▶ **Data provided**:
-- ==== Sys2Proof/Word.lean ====
section
/-! DEFINITION. The word types of ECB (00_scope.md R14): all numbers unsigned, bit 0 least significant. -/

namespace Sys2Proof

/-- A byte: 8 bits, bit 0 of weight 1, bit 7 of weight 128 (R14). -/
abbrev Byte := BitVec 8

/-- A register value on the 32-bit response port (10_state.md R47). -/
abbrev Word := BitVec 32

/-- A command word `cmd[9:0]` (30_encoding.md R80). -/
abbrev CmdWord := BitVec 10

/-- The failure mask of the battery, one bit for each sub-test (10_state.md R42). -/
abbrev Mask := BitVec 5

/-- A block or a pool image as it crosses a port: byte 0 first (20_memory.md R62). -/
abbrev Block := List Byte

end Sys2Proof
end

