-- ==== Sys2Proof/Decode.lean ====
section
/-! DEFINITION. The decoder of the command port, the opcode map as a table of rows, and the encoder
(30_encoding.md R80 to R84). -/

namespace Sys2Proof

/-- Bits 9:8 of a command word: the opcode (R80). -/
def opField (w : CmdWord) : BitVec 2 := w.extractLsb' 8 2

/-- Bits 7:0 of a command word: the operand, used as it stands (R80, R81). -/
def argField (w : CmdWord) : Byte := w.extractLsb' 0 8

/-- R82, R84: `op` alone selects the row; the decoder is total. -/
def decode (w : CmdWord) : Instr :=
  match (opField w).toNat with
  | 0 => .nop (argField w)
  | 1 => .push (argField w)
  | 2 => .rd (argField w)
  | _ => .reserved (argField w)

/-- Why a number is not a command word. -/
inductive DecodeError where
  /-- It has a bit at or above bit 10; a command word has 10 bits (R80). -/
  | wordTooWide
deriving DecidableEq, Repr

/-- Decode a number given for a command word; numbers that are no 10-bit word are rejected by name. -/
def decodeNat (w : Nat) : Except DecodeError Instr :=
  if w < 1024 then .ok (decode (BitVec.ofNat 10 w)) else .error .wordTooWide

/-- The instruction the decoder reads from a word numbered as spec/opcode_table.json numbers it: the table's bit k is
`cmd[k]`. The port has no bit 10 or above (log 20). -/
def decodeTableWord (_nbits w : Nat) : Option Instr :=
  match decodeNat w with
  | .ok i => some i
  | .error _ => none

/-- `{op, arg}` (R14, R80). -/
def commandWord (op : BitVec 2) (arg : Byte) : CmdWord := op ++ arg

/-- The command word of an operation; the internal operations have none (R82, R83). -/
def encode : Instr → Option CmdWord
  | .nop arg => some (commandWord 0b00#2 arg)
  | .push b => some (commandWord 0b01#2 b)
  | .rd a => some (commandWord 0b10#2 a)
  | .reserved arg => some (commandWord 0b11#2 arg)
  | .pair _ _ | .accept _ | .discard _ | .blockCycle | .fips _ | .monobit _ | .poker _ | .runs _ | .longrun _
  | .contrun _ | .encode _ | .whiten _ | .encrypt _ | .keyDerive | .unprimed _ => none

/-- The rows of R82: mnemonic, match and mask over `cmd[9:0]`. -/
def opcodeRows : List (String × CmdWord × CmdWord) :=
  [("NOP", 0x000#10, 0x300#10), ("PUSH", 0x100#10, 0x300#10), ("RD", 0x200#10, 0x300#10), ("RESERVED", 0x300#10, 0x300#10)]

/-- The mnemonic of an operation in spec/opcode_table.json. -/
def Instr.mnemonic : Instr → String
  | .nop _ => "NOP"
  | .push _ => "PUSH"
  | .rd _ => "RD"
  | .reserved _ => "RESERVED"
  | .pair _ _ => "PAIR"
  | .accept _ => "ACCEPT"
  | .discard _ => "DISCARD"
  | .blockCycle => "BLOCK_CYCLE"
  | .fips _ => "FIPS"
  | .monobit _ => "MONOBIT"
  | .poker _ => "POKER"
  | .runs _ => "RUNS"
  | .longrun _ => "LONGRUN"
  | .contrun _ => "CONTRUN"
  | .encode _ => "ENCODE"
  | .whiten _ => "WHITEN"
  | .encrypt _ => "ENCRYPT"
  | .keyDerive => "KEYDERIVE"
  | .unprimed _ => "UNPRIMED"

/-- Whether a word lies in a row of the opcode map. -/
def rowMatches (w : CmdWord) (row : String × CmdWord × CmdWord) : Bool := (w &&& row.2.2) == row.2.1

end Sys2Proof
end

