-- ==== Sys2Proof/Laws/PerInstr.lean ====
section
/-! SUPPORT. Laws stated for every operation as syntax, one lemma for each constructor of `Instr`. -/

namespace Sys2Proof.Laws

/-- The command word of an operation lies in the row of the opcode map (30_encoding.md R82) that has its mnemonic; an
operation has no command word if and only if no row has its mnemonic (R83). -/
def EncodeMatchesRow.Statement (i : Instr) : Prop :=
  (∀ w, encode i = some w → ∃ row ∈ opcodeRows, row.1 = i.mnemonic ∧ rowMatches w row = true) ∧
    (encode i = none ↔ ∀ row ∈ opcodeRows, row.1 ≠ i.mnemonic)

/-- The row's mask keeps the opcode and nothing of the operand. -/
theorem commandWord_masked (op : BitVec 2) (arg : Byte) : commandWord op arg &&& 0x300#10 = op ++ 0#8 := by
  revert op arg; decide

theorem EncodeMatchesRow.nop (arg : Byte) : EncodeMatchesRow.Statement (.nop arg) := by
  refine ⟨fun w h => ?_, by simp [Sys2Proof.encode, opcodeRows, Instr.mnemonic]⟩
  obtain rfl : commandWord 0b00#2 arg = w := by simpa [Sys2Proof.encode] using h
  simp [opcodeRows, Instr.mnemonic, rowMatches, commandWord_masked]

theorem EncodeMatchesRow.push (b : Byte) : EncodeMatchesRow.Statement (.push b) := by
  refine ⟨fun w h => ?_, by simp [Sys2Proof.encode, opcodeRows, Instr.mnemonic]⟩
  obtain rfl : commandWord 0b01#2 b = w := by simpa [Sys2Proof.encode] using h
  simp [opcodeRows, Instr.mnemonic, rowMatches, commandWord_masked]

theorem EncodeMatchesRow.rd (a : Byte) : EncodeMatchesRow.Statement (.rd a) := by
  refine ⟨fun w h => ?_, by simp [Sys2Proof.encode, opcodeRows, Instr.mnemonic]⟩
  obtain rfl : commandWord 0b10#2 a = w := by simpa [Sys2Proof.encode] using h
  simp [opcodeRows, Instr.mnemonic, rowMatches, commandWord_masked]

theorem EncodeMatchesRow.reserved (arg : Byte) : EncodeMatchesRow.Statement (.reserved arg) := by
  refine ⟨fun w h => ?_, by simp [Sys2Proof.encode, opcodeRows, Instr.mnemonic]⟩
  obtain rfl : commandWord 0b11#2 arg = w := by simpa [Sys2Proof.encode] using h
  simp [opcodeRows, Instr.mnemonic, rowMatches, commandWord_masked]

theorem EncodeMatchesRow.pair (b0 b1 : Bool) : EncodeMatchesRow.Statement (.pair b0 b1) := by
  simp [EncodeMatchesRow.Statement, Sys2Proof.encode, opcodeRows, Instr.mnemonic]

theorem EncodeMatchesRow.accept (bit : Bool) : EncodeMatchesRow.Statement (.accept bit) := by
  simp [EncodeMatchesRow.Statement, Sys2Proof.encode, opcodeRows, Instr.mnemonic]

theorem EncodeMatchesRow.discard (bit : Bool) : EncodeMatchesRow.Statement (.discard bit) := by
  simp [EncodeMatchesRow.Statement, Sys2Proof.encode, opcodeRows, Instr.mnemonic]

theorem EncodeMatchesRow.blockCycle : EncodeMatchesRow.Statement .blockCycle := by
  simp [EncodeMatchesRow.Statement, Sys2Proof.encode, opcodeRows, Instr.mnemonic]

theorem EncodeMatchesRow.fips (blk : Block) : EncodeMatchesRow.Statement (.fips blk) := by
  simp [EncodeMatchesRow.Statement, Sys2Proof.encode, opcodeRows, Instr.mnemonic]

theorem EncodeMatchesRow.monobit (blk : Block) : EncodeMatchesRow.Statement (.monobit blk) := by
  simp [EncodeMatchesRow.Statement, Sys2Proof.encode, opcodeRows, Instr.mnemonic]

theorem EncodeMatchesRow.poker (blk : Block) : EncodeMatchesRow.Statement (.poker blk) := by
  simp [EncodeMatchesRow.Statement, Sys2Proof.encode, opcodeRows, Instr.mnemonic]

theorem EncodeMatchesRow.runs (blk : Block) : EncodeMatchesRow.Statement (.runs blk) := by
  simp [EncodeMatchesRow.Statement, Sys2Proof.encode, opcodeRows, Instr.mnemonic]

theorem EncodeMatchesRow.longrun (blk : Block) : EncodeMatchesRow.Statement (.longrun blk) := by
  simp [EncodeMatchesRow.Statement, Sys2Proof.encode, opcodeRows, Instr.mnemonic]

theorem EncodeMatchesRow.contrun (blk : Block) : EncodeMatchesRow.Statement (.contrun blk) := by
  simp [EncodeMatchesRow.Statement, Sys2Proof.encode, opcodeRows, Instr.mnemonic]

theorem EncodeMatchesRow.encode (blk : Block) : EncodeMatchesRow.Statement (.encode blk) := by
  simp [EncodeMatchesRow.Statement, Sys2Proof.encode, opcodeRows, Instr.mnemonic]

theorem EncodeMatchesRow.whiten (blk : Block) : EncodeMatchesRow.Statement (.whiten blk) := by
  simp [EncodeMatchesRow.Statement, Sys2Proof.encode, opcodeRows, Instr.mnemonic]

theorem EncodeMatchesRow.encrypt (blk : Block) : EncodeMatchesRow.Statement (.encrypt blk) := by
  simp [EncodeMatchesRow.Statement, Sys2Proof.encode, opcodeRows, Instr.mnemonic]

theorem EncodeMatchesRow.keyDerive : EncodeMatchesRow.Statement .keyDerive := by
  simp [EncodeMatchesRow.Statement, Sys2Proof.encode, opcodeRows, Instr.mnemonic]

theorem EncodeMatchesRow.unprimed (blk : Block) : EncodeMatchesRow.Statement (.unprimed blk) := by
  simp [EncodeMatchesRow.Statement, Sys2Proof.encode, opcodeRows, Instr.mnemonic]

end Sys2Proof.Laws
end

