-- ==== Sys2Proof/Laws/Step.lean ====
section
/-! SUPPORT. What one step can do, said once, and the packaging of an invariant of the step as four small goals. -/

namespace Sys2Proof.Machine

/-- What one step can do when it answers a next state (00_scope.md R16, 70_reset_and_hazards.md R246). -/
theorem step_cases {s t : State} (h : step s = .next t) :
    s.par.valid = true ∧
      ((s.pending = [] ∧ t = s) ∨
        (∃ w rest, s.pending = .cmd w :: rest ∧ s.resetDone = true ∧ exec (decode w) { s with pending := rest } = .next t) ∨
        (∃ enc pol rest, s.pending = .rst enc pol :: rest ∧ t = pulseReset enc pol { s with pending := rest }) ∨
        (∃ w cut enc pol rest u, s.pending = .rstDuring w cut enc pol :: rest ∧ s.resetDone = true ∧
          exec (decode w) { s with pending := rest } = .next u ∧ t = abandon cut enc pol { s with pending := rest } u)) := by
  unfold step at h
  split at h
  · next hv =>
    refine ⟨hv, ?_⟩
    unfold takeInput at h
    split at h
    · next hp => exact .inl ⟨hp, by simpa using h.symm⟩
    · next i rest hp =>
      cases i with
      | cmd w =>
        simp only [serve, command] at h
        split at h
        · next hr => exact .inr (.inl ⟨w, rest, hp, hr, h⟩)
        · simp at h
      | rst enc pol => exact .inr (.inr (.inl ⟨enc, pol, rest, hp, by simpa [serve] using h.symm⟩))
      | rstDuring w cut enc pol =>
        obtain ⟨u, hu, h⟩ := andThen_eq_next.1 h
        simp only [command] at hu
        split at hu
        · next hr => exact .inr (.inr (.inr ⟨w, cut, enc, pol, rest, u, hp, hr, hu, by simpa using h.symm⟩))
        · simp at hu
  · simp at h

/-- A reset, whatever it cuts short, leaves a state of the reset table (10_state.md R50) but for the model's own fields. -/
theorem abandon_eq (cut : Cut) (enc pol : Strap) (s t : State) :
    abandon cut enc pol s t = pulseReset enc pol (s.withTrace (cutTrace cut s.trace t.trace)) := rfl

/-- Wherever a reset cuts a transaction, its response is lost (70_reset_and_hazards.md R240). -/
@[simp] theorem cutTrace_rsps (cut : Cut) (old new : Trace) : (cutTrace cut old new).rsps = old.rsps := by cases cut <;> rfl

/-- Before the emission nothing is put out (70_reset_and_hazards.md R260). -/
@[simp] theorem cutTrace_hashing_out (n : Nat) (old new : Trace) : (cutTrace (.hashing n) old new).out = old.out := rfl
@[simp] theorem cutTrace_ciphering_out (k p : Nat) (old new : Trace) : (cutTrace (.ciphering k p) old new).out = old.out := rfl

/-- The cipher is given nothing before the whole hash request. -/
@[simp] theorem cutTrace_hashing_cipherCalls (n : Nat) (old new : Trace) :
    (cutTrace (.hashing n) old new).cipherCalls = old.cipherCalls := rfl
@[simp] theorem cutTrace_ciphering_hashCalls (k p : Nat) (old new : Trace) :
    (cutTrace (.ciphering k p) old new).hashCalls = new.hashCalls := rfl

/-- A property of states that holds after every reset, does not look at the pending inputs, and is kept by every command,
is kept by every step. -/
theorem step_keeps (P : State → Prop)
    (hpend : ∀ s rest, P s → P { s with pending := rest })
    (hrst : ∀ enc pol s, s.par.valid = true → P (pulseReset enc pol s))
    (hnop : ∀ d e s, P s → P (respond d e s))
    (hbad : ∀ s, P s → P (raise .badCommand s))
    (hpush : ∀ b s t, s.par.valid = true → P s → execPush b s = .next t → P t)
    {s t : State} (hs : P s) (h : step s = .next t) : P t := by
  obtain ⟨hv, ⟨-, rfl⟩ | ⟨w, rest, -, -, h⟩ | ⟨enc, pol, rest, -, rfl⟩ | ⟨w, cut, enc, pol, rest, u, -, -, -, rfl⟩⟩ := step_cases h
  · exact hs
  · have hs' := hpend s rest hs
    unfold decode at h
    split at h
    · obtain rfl : respond 0#32 false { s with pending := rest } = t := by simpa [exec, execNop] using h
      exact hnop _ _ _ hs'
    · exact hpush _ { s with pending := rest } _ hv hs' h
    · obtain rfl : respond (reg (argField w) { s with pending := rest }) false { s with pending := rest } = t := by
        simpa [exec, execRd] using h
      exact hnop _ _ _ hs'
    · obtain rfl : respond 0#32 true (raise .badCommand { s with pending := rest }) = t := by
        simpa [exec, execReserved] using h
      exact hnop _ _ _ (hbad _ hs')
  · exact hrst _ _ _ hv
  · exact hrst _ _ _ hv

end Sys2Proof.Machine
end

▶ **Task to complete**: Apply a filter for "badCommand" to the entries and show each line that passes.

▶ **Solution to this problem**:
    (hbad : ∀ s, P s → P (raise .badCommand s))
    · obtain rfl : respond 0#32 true (raise .badCommand { s with pending := rest }) = t := by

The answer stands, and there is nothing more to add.